What you should do —
From the entries below, tally how many lines contain "counted" and report only that figure.

START Supplied data

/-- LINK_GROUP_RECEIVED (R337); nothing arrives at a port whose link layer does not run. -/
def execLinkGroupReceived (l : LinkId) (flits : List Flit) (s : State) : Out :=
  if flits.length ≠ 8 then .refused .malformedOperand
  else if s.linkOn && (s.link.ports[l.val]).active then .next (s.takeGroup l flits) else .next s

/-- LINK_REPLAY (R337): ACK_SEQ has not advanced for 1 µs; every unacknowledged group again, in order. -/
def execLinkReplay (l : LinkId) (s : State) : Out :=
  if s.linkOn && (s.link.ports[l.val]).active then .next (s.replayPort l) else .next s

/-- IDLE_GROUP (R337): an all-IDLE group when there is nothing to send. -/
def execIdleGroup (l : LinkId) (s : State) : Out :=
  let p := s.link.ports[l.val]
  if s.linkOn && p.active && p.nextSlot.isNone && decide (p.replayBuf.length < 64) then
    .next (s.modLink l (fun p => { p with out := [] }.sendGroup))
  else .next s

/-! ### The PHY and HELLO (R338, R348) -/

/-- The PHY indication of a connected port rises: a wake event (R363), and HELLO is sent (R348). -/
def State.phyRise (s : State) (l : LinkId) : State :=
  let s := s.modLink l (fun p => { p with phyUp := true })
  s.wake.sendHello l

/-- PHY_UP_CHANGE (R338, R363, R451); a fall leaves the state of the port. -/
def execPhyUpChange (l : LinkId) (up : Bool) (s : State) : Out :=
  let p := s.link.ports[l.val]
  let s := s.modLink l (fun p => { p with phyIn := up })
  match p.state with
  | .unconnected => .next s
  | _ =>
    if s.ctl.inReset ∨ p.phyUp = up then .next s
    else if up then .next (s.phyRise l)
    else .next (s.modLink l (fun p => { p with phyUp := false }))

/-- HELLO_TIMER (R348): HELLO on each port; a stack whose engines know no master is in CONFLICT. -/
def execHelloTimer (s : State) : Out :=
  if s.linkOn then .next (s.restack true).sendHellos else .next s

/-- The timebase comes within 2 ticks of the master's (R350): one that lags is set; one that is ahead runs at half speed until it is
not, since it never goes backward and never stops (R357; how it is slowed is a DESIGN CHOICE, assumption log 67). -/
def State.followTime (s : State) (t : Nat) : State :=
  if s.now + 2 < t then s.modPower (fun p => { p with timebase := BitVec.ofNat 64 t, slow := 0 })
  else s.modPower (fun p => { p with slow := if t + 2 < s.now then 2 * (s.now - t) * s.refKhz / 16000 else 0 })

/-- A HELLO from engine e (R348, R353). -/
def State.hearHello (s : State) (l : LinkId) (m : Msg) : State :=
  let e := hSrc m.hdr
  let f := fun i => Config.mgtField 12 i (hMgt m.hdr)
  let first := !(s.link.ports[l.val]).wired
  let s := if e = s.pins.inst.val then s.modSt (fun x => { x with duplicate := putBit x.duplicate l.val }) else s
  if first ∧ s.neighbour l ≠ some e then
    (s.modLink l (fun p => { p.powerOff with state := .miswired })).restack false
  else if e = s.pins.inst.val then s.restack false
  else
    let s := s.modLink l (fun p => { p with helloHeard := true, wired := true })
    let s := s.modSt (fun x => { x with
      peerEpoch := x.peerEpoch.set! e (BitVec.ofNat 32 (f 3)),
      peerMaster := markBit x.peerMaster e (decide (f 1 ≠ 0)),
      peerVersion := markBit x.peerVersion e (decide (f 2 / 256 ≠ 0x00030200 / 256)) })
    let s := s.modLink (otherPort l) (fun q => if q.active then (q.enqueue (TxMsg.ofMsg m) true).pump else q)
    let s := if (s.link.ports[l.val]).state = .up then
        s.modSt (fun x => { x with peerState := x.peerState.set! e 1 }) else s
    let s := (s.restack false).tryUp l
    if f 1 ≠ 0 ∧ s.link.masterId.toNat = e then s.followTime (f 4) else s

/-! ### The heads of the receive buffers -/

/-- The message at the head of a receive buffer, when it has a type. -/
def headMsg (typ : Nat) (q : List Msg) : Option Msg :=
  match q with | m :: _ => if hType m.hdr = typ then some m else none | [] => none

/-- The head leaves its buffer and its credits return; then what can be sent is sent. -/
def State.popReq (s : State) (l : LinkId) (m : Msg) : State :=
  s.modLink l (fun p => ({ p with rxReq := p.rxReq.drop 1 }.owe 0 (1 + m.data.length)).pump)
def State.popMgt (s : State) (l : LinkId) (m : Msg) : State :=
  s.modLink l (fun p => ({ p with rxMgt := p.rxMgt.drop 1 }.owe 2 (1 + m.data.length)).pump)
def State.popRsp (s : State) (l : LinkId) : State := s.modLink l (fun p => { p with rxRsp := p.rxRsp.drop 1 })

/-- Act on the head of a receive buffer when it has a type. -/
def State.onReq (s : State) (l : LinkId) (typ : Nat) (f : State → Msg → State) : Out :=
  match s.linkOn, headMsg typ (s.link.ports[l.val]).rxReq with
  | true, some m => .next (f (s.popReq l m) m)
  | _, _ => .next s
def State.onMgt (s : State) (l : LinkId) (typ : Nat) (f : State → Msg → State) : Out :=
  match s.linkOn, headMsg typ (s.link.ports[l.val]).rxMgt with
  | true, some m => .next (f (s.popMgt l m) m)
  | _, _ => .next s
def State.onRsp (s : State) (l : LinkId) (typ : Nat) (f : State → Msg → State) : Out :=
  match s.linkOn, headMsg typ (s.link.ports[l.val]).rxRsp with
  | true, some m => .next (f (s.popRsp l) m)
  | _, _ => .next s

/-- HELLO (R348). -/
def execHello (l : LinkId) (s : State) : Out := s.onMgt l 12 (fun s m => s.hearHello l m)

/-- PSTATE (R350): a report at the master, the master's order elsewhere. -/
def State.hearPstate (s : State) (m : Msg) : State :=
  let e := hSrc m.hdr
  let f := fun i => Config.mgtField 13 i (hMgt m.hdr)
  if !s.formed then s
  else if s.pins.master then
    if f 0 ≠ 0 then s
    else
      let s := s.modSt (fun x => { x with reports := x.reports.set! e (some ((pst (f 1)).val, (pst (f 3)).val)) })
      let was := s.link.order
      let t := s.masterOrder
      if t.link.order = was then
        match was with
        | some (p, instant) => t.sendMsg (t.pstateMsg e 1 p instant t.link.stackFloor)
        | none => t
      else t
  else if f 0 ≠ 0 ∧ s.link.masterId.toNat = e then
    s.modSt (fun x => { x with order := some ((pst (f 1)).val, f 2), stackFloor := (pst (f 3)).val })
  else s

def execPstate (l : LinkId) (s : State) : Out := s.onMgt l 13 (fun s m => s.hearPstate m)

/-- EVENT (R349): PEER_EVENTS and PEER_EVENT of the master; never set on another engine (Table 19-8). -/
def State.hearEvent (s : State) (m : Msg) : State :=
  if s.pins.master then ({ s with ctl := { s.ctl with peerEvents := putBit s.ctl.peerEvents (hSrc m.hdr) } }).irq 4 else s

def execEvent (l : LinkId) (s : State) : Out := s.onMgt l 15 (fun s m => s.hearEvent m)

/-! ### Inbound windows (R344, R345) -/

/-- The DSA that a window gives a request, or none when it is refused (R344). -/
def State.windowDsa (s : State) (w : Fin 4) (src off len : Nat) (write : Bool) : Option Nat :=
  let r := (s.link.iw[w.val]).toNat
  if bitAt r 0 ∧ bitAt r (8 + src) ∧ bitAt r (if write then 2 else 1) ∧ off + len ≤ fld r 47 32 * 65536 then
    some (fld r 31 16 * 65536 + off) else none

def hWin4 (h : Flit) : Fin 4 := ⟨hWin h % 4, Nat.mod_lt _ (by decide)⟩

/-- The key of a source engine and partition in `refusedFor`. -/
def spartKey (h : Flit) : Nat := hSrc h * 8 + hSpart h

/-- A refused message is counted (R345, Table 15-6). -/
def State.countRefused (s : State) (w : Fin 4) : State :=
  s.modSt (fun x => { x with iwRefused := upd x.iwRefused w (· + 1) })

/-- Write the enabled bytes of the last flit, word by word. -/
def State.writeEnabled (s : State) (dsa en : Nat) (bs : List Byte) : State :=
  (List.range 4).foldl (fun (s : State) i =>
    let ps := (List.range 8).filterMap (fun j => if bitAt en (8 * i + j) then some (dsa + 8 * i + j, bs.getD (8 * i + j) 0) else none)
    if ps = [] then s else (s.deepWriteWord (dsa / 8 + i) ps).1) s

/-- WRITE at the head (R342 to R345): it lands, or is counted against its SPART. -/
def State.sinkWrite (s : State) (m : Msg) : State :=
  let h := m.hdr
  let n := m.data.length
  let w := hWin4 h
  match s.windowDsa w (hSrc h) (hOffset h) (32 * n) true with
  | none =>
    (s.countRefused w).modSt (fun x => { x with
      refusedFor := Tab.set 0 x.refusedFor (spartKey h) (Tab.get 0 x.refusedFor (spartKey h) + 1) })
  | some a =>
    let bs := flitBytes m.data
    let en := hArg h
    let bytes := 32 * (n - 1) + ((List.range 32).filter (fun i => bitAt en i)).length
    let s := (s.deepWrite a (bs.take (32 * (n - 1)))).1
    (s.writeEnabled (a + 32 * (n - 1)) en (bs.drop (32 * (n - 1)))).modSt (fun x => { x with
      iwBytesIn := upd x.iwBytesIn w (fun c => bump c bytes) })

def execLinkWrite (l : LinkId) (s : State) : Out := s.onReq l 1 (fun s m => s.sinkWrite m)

END Supplied data

Task output —
2